§ **WORK INSTRUCTIONS**
Take the material below and output exactly the run of lines from the one containing "by_cases h : x = a" down to the one containing "have h : Only", with both included.

§ **EXERCISE MATERIAL**
--------------------------------------------------

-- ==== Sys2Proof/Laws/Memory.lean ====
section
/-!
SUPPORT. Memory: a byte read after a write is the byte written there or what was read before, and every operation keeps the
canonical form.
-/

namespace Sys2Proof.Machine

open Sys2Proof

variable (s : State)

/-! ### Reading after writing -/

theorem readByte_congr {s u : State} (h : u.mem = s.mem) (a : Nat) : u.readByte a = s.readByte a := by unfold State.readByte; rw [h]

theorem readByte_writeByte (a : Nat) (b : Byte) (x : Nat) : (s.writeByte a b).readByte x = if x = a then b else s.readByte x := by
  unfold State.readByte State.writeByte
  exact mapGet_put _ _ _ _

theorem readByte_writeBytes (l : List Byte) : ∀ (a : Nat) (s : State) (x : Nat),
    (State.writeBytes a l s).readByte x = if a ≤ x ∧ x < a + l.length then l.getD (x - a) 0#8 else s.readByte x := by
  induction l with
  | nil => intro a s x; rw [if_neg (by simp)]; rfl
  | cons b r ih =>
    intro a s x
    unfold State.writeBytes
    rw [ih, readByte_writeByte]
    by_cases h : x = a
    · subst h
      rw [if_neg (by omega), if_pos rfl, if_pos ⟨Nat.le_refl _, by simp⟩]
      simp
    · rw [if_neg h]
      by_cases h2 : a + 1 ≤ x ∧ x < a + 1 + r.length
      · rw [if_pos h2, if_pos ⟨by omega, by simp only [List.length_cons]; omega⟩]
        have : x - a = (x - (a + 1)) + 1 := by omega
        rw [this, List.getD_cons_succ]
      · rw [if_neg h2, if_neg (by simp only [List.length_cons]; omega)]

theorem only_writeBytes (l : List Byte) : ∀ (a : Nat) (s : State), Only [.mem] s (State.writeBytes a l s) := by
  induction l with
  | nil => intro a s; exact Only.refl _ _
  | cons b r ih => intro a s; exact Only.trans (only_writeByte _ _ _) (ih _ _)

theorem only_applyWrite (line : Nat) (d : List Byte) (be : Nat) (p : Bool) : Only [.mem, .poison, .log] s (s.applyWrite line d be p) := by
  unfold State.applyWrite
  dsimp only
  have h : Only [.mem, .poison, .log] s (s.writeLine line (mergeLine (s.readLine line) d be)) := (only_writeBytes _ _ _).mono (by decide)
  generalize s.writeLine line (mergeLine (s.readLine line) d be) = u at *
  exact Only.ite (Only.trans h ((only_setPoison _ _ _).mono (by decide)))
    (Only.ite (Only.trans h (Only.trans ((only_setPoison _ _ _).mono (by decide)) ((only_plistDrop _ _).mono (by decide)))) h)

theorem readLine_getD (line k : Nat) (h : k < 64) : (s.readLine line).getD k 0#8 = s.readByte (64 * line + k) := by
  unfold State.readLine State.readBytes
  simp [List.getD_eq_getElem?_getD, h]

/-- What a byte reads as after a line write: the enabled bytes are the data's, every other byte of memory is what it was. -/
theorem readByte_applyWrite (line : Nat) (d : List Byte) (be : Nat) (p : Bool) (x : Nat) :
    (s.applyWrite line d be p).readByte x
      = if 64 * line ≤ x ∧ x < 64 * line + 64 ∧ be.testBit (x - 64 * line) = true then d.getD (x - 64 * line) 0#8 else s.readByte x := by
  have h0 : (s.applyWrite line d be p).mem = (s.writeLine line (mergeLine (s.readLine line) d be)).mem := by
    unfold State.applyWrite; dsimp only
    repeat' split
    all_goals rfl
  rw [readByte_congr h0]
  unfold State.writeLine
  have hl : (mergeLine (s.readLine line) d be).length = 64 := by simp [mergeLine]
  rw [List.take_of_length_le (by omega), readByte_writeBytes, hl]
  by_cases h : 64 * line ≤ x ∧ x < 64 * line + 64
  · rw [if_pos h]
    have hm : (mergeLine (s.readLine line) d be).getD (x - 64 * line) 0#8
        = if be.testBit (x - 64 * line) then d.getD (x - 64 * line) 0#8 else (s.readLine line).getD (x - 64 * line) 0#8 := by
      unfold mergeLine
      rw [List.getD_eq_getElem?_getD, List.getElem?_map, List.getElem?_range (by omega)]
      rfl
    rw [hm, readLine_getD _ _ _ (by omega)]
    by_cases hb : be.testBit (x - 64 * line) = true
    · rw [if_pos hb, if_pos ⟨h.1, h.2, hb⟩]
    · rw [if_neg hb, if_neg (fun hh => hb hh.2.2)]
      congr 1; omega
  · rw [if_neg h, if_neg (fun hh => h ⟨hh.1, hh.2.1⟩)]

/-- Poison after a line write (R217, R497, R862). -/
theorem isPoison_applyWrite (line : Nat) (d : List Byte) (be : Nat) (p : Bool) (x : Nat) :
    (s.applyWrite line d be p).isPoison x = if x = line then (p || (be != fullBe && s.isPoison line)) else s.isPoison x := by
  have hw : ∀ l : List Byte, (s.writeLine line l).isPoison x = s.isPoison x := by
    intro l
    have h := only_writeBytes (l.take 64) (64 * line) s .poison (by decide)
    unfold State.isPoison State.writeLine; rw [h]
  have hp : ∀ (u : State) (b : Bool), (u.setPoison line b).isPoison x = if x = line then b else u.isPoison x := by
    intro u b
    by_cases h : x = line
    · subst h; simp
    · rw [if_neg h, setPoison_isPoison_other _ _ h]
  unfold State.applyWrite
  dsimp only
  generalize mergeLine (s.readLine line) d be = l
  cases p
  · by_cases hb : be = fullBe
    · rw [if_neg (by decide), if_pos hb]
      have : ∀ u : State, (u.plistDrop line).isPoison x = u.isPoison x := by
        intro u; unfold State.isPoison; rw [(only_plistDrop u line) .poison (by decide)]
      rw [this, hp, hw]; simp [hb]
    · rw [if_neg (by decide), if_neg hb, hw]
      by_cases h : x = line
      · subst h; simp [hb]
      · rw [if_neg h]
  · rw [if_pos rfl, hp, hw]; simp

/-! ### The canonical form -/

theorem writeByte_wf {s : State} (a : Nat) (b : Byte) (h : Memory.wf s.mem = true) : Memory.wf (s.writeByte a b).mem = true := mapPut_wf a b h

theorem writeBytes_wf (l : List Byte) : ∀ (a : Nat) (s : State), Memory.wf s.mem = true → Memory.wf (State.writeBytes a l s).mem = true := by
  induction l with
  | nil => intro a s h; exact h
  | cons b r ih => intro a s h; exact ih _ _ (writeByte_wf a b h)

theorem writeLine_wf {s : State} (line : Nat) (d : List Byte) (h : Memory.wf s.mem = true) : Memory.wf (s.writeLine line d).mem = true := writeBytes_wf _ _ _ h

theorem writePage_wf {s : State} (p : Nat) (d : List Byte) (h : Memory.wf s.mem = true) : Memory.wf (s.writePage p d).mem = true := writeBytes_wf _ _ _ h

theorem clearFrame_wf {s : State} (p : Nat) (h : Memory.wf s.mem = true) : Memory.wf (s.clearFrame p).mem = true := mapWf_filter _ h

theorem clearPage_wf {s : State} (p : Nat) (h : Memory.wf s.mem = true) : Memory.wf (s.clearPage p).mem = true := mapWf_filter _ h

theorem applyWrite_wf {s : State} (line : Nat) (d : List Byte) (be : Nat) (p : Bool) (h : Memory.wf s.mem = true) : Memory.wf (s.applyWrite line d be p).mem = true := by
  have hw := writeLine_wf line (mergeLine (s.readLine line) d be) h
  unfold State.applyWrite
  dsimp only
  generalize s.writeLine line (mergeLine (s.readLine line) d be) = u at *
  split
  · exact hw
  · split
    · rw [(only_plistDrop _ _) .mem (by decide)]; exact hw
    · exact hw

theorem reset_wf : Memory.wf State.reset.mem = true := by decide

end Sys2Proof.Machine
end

--------------------------------------------------

§ **TASK ANSWER**
    by_cases h : x = a
    · subst h
      rw [if_neg (by omega), if_pos rfl, if_pos ⟨Nat.le_refl _, by simp⟩]
      simp
    · rw [if_neg h]
      by_cases h2 : a + 1 ≤ x ∧ x < a + 1 + r.length
      · rw [if_pos h2, if_pos ⟨by omega, by simp only [List.length_cons]; omega⟩]
        have : x - a = (x - (a + 1)) + 1 := by omega
        rw [this, List.getD_cons_succ]
      · rw [if_neg h2, if_neg (by simp only [List.length_cons]; omega)]

theorem only_writeBytes (l : List Byte) : ∀ (a : Nat) (s : State), Only [.mem] s (State.writeBytes a l s) := by
  induction l with
  | nil => intro a s; exact Only.refl _ _
  | cons b r ih => intro a s; exact Only.trans (only_writeByte _ _ _) (ih _ _)

theorem only_applyWrite (line : Nat) (d : List Byte) (be : Nat) (p : Bool) : Only [.mem, .poison, .log] s (s.applyWrite line d be p) := by
  unfold State.applyWrite
  dsimp only
  have h : Only [.mem, .poison, .log] s (s.writeLine line (mergeLine (s.readLine line) d be)) := (only_writeBytes _ _ _).mono (by decide)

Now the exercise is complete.